Capitaan dildo arrescate!
a girl just showed up to class in a zip up hoddie and sweat pants. said she over slept. i guess she got hot and unzipped it , it was only then she realized was sleeping without a shirt or bra.
just cut a line with my blood donor card...i feel like it will help remind me that i was once a productive member of society.
new rule: cockblock me if I have had over a fifth of jack. no matter what.
Restaurants Roasting People Who Gave Them Negative Yelp Reviews (25 Pics)
Hangovers were designed by God when he decided that so far he had taken it WAY TOO EASY on me.
I'm in Target and the lady in front of me is buying three Summer's Eve douches, a box of fishsticks and a giant bottle of vodka. The sad thing is I get it.

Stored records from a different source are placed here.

-- ==== Sys2Proof/Tests/Slice0.lean ====
section
/-! SUPPORT. Tests: ill-formed commands that the check refuses, worked examples of the manual, and for every statement of
Obligations.lean that has hypotheses a state that meets them, at the edges of the ranges where they have one. -/

namespace Sys2Proof.Tests

open Sys2Proof Sys2Proof.Machine

set_option Elab.async false

/-- A small state in a device state, with the shell in effect. -/
def dev (d : DevState) : State := { State.reset with chip := { Chip.reset with devState := d, shellUp := true } }
def nx (o : Out) (s : State) : State := match o with | .next t => t | _ => s
def isNext (o : Out) : Bool := match o with | .next _ => true | _ => false

/-- The conditions of `Reaches`, as a Bool. -/
def reachB (s : State) (who : Requester) (a : Nat) : Bool :=
  canIssue s who && decide (s.chip.devState ≠ .off) && decide (a % 4 = 0) &&
    (s.chip.shellUp || beforeShell (targetOf a)) &&
    (match shelfOf (landing s a) with
     | some h => shelfOn s h
     | none => true) &&
    (match targetOf a with
     | .reg _ | .shelf _ _ => true
     | .cluster p _ => physOpen s p
     | .logical m _ => !fromRemote who && !mapGet false s.chip.bistOpen (physOf s m)
     | _ => false)

theorem reaches_of {s : State} {who : Requester} {a : Nat} (h : reachB s who a = true) : Reaches s who a := by
  unfold reachB at h
  simp only [Bool.and_eq_true, decide_eq_true_eq] at h
  obtain ⟨⟨⟨⟨⟨h1, h2⟩, h3⟩, h4⟩, h5⟩, h6⟩ := h
  refine ⟨h1, h2, h3, by simpa using h4, ?_, ?_⟩
  · intro x hx; rw [hx] at h5; exact h5
  · revert h6; cases targetOf a <;> simp

theorem foldl_lt {α : Type} (f : Nat → α → Nat) (n : Nat) (hf : ∀ c a, c < n → f c a < n) :
    ∀ (l : List α) (c : Nat), c < n → l.foldl f c < n
  | [], _, h => h
  | a :: l, c, h => foldl_lt f n hf l (f c a) (hf c a h)
theorem crc32_lt (l : List Byte) : crc32 l < 2 ^ 32 := by
  unfold crc32
  refine Nat.xor_lt_two_pow (foldl_lt _ _ (fun c b h => foldl_lt _ _ (fun x _ h => ?_) _ _ ?_) _ _ (by decide)) (by decide)
  · dsimp only; split
    · exact Nat.xor_lt_two_pow (by omega) (by decide)
    · omega
  · exact Nat.xor_lt_two_pow h (by have := b.isLt; omega)
theorem leNat_leBytes4 (n : Nat) (h : n < 2 ^ 32) : leNat (leBytes 4 n) = n := by
  simp [leNat, leBytes, List.range, List.range.loop, List.foldr]
  omega
theorem frameGood_of (d : List Byte) (hl : d.length = 4096) : frameGood (d ++ leBytes 4 (crc32 d)) = true := by
  have h4 : (leBytes 4 (crc32 d)).length = 4 := by simp [leBytes]
  simp only [frameGood, Bool.and_eq_true, decide_eq_true_eq, List.length_append, hl, h4, true_and, List.take_left' hl]
  unfold leAt
  rw [List.drop_left' hl, List.take_of_length_le (by omega), leNat_leBytes4 _ (crc32_lt d)]
theorem frameGood_frameOf (b : List Byte) (i : Nat) : frameGood (frameOf b i) = true := by
  unfold frameOf
  exact frameGood_of _ (by simp)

i was on the fence about his sexual orientation until he referred to his marlboro loghts as "carrie bradshaws"
we put a pacifier in your mouth because you kept drunkenly singing country music.
Staying in I think. Boyfriend has domesticated me. I'm making eggs naked right now. Also really high.
Woman Posts Harassing DMs From Creep Online, Now He’s Upset Because People Told His Mom
Would it be tacky of me to tell the two girls I just found out he's been sleeping with on the side that I've been having gay sex with him all semester?
I'm pleased to know that your mom refers to me as "the ass piliager" now
I've noticed we have slowly begun to phase the "B" out of our Bromance.
At the bar, some guy bumped into you and you screamed "hey, don't touch what you can't afford sunshine!"
That's why god made go-pro's and tequila
What does it mean when the government shuts down and your boyfriends wife wants a divorce ON YOUR BIRTHDAY?